Source data |
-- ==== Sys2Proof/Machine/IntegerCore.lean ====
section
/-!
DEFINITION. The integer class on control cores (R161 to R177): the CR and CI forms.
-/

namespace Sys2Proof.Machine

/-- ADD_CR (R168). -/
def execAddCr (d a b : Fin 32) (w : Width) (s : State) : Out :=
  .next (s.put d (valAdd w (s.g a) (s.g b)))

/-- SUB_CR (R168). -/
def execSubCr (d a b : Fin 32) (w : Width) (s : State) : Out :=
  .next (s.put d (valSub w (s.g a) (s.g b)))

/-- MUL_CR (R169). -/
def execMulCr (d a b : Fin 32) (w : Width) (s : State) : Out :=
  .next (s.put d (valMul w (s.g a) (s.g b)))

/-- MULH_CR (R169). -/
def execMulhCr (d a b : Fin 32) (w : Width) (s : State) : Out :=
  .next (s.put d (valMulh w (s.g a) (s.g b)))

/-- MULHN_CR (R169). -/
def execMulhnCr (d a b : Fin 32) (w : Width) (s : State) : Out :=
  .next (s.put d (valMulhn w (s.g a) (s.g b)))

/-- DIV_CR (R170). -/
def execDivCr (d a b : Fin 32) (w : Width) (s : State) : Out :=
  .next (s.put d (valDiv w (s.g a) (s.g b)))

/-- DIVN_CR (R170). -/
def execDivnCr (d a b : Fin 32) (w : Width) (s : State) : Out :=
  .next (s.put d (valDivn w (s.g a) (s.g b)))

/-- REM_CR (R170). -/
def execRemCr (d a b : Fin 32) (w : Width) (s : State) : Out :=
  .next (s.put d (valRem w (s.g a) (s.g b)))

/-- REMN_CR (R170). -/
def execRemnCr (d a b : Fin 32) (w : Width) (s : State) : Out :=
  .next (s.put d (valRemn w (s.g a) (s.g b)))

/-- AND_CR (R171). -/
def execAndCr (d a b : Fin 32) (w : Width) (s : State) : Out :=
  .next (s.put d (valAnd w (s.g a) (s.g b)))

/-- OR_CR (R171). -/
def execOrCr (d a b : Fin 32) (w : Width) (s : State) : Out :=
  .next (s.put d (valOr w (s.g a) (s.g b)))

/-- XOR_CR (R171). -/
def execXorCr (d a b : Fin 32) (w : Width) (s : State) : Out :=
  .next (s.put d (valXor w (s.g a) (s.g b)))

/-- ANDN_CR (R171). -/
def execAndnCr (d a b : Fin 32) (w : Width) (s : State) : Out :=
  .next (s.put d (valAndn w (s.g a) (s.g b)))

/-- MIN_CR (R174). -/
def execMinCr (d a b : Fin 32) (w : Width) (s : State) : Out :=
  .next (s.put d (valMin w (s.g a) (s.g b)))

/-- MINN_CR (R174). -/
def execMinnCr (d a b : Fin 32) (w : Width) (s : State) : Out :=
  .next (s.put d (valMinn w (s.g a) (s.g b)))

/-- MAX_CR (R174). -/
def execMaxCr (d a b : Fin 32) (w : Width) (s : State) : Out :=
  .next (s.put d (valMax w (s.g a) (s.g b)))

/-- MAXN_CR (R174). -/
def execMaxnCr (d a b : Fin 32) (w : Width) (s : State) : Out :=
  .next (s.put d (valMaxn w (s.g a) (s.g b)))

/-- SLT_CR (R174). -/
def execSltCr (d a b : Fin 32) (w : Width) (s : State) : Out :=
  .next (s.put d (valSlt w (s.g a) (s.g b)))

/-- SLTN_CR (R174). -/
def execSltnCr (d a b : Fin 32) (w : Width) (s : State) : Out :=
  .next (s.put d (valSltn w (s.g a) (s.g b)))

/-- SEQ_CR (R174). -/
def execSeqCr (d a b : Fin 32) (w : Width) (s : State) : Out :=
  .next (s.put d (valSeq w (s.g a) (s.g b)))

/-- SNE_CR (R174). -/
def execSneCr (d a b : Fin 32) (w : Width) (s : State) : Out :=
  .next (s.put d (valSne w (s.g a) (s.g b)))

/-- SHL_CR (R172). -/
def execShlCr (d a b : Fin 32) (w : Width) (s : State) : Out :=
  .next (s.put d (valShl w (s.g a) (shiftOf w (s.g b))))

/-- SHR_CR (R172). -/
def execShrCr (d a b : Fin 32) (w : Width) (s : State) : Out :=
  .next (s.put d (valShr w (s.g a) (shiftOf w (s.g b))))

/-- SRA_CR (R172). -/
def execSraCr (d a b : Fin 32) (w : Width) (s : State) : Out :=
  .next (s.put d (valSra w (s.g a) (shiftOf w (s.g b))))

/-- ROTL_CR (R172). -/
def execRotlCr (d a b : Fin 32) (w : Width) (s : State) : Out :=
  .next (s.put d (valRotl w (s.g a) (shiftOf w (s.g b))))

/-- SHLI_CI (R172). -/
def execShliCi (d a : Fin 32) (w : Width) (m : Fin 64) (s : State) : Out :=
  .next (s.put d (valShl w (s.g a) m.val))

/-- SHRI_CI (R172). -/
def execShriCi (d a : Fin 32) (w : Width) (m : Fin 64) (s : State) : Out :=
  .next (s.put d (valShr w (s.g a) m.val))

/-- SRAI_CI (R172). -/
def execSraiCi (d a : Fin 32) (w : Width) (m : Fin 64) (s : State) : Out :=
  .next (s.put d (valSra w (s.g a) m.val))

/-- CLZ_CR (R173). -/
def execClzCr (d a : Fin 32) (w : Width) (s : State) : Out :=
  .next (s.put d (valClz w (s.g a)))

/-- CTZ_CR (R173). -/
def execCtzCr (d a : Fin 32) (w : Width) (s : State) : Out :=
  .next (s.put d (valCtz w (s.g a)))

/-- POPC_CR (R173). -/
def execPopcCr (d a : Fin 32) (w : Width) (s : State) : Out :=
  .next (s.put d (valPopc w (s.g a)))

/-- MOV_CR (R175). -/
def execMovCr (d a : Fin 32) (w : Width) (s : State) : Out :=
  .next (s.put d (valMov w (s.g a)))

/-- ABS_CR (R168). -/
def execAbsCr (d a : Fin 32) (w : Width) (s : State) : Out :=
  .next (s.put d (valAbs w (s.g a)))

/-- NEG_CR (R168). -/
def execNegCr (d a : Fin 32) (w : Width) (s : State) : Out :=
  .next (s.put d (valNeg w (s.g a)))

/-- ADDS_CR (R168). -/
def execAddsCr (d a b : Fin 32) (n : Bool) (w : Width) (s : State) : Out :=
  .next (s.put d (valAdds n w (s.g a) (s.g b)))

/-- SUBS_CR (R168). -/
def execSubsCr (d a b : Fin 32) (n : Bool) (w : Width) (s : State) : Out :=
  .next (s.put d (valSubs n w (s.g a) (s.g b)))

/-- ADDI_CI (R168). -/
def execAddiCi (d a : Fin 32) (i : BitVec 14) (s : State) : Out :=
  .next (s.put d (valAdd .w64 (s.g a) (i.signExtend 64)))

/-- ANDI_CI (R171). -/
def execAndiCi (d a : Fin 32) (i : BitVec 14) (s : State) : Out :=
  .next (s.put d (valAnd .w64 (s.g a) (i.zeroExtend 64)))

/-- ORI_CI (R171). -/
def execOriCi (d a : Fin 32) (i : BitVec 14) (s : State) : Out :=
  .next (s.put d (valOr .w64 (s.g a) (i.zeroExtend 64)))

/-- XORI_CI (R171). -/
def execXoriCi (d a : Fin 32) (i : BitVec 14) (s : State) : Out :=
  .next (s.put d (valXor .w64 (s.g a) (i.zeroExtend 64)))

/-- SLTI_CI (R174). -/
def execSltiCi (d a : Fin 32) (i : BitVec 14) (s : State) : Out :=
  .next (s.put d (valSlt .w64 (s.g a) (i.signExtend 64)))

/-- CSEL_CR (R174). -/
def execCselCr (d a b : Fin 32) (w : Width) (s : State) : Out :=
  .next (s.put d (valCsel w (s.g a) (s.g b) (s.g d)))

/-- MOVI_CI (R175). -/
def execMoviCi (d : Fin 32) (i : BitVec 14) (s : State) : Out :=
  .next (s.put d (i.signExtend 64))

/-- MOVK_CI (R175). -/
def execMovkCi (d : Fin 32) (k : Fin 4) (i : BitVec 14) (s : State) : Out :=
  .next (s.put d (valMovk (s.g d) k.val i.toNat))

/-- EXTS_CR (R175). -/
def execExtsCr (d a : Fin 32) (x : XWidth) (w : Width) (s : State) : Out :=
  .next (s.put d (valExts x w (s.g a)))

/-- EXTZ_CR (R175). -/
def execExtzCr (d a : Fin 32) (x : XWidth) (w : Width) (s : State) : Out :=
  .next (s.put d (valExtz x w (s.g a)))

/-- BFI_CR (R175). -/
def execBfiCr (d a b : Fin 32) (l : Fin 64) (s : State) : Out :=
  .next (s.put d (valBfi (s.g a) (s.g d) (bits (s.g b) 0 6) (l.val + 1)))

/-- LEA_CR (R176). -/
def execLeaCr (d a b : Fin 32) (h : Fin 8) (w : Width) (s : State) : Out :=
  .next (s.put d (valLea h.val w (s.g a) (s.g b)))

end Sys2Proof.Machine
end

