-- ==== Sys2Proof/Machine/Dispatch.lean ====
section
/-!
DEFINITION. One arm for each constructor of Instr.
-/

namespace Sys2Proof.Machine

Activity | Considering the entries above, how many lines contain "signExtend"? Give that number with nothing else.

Response for this exercise | 3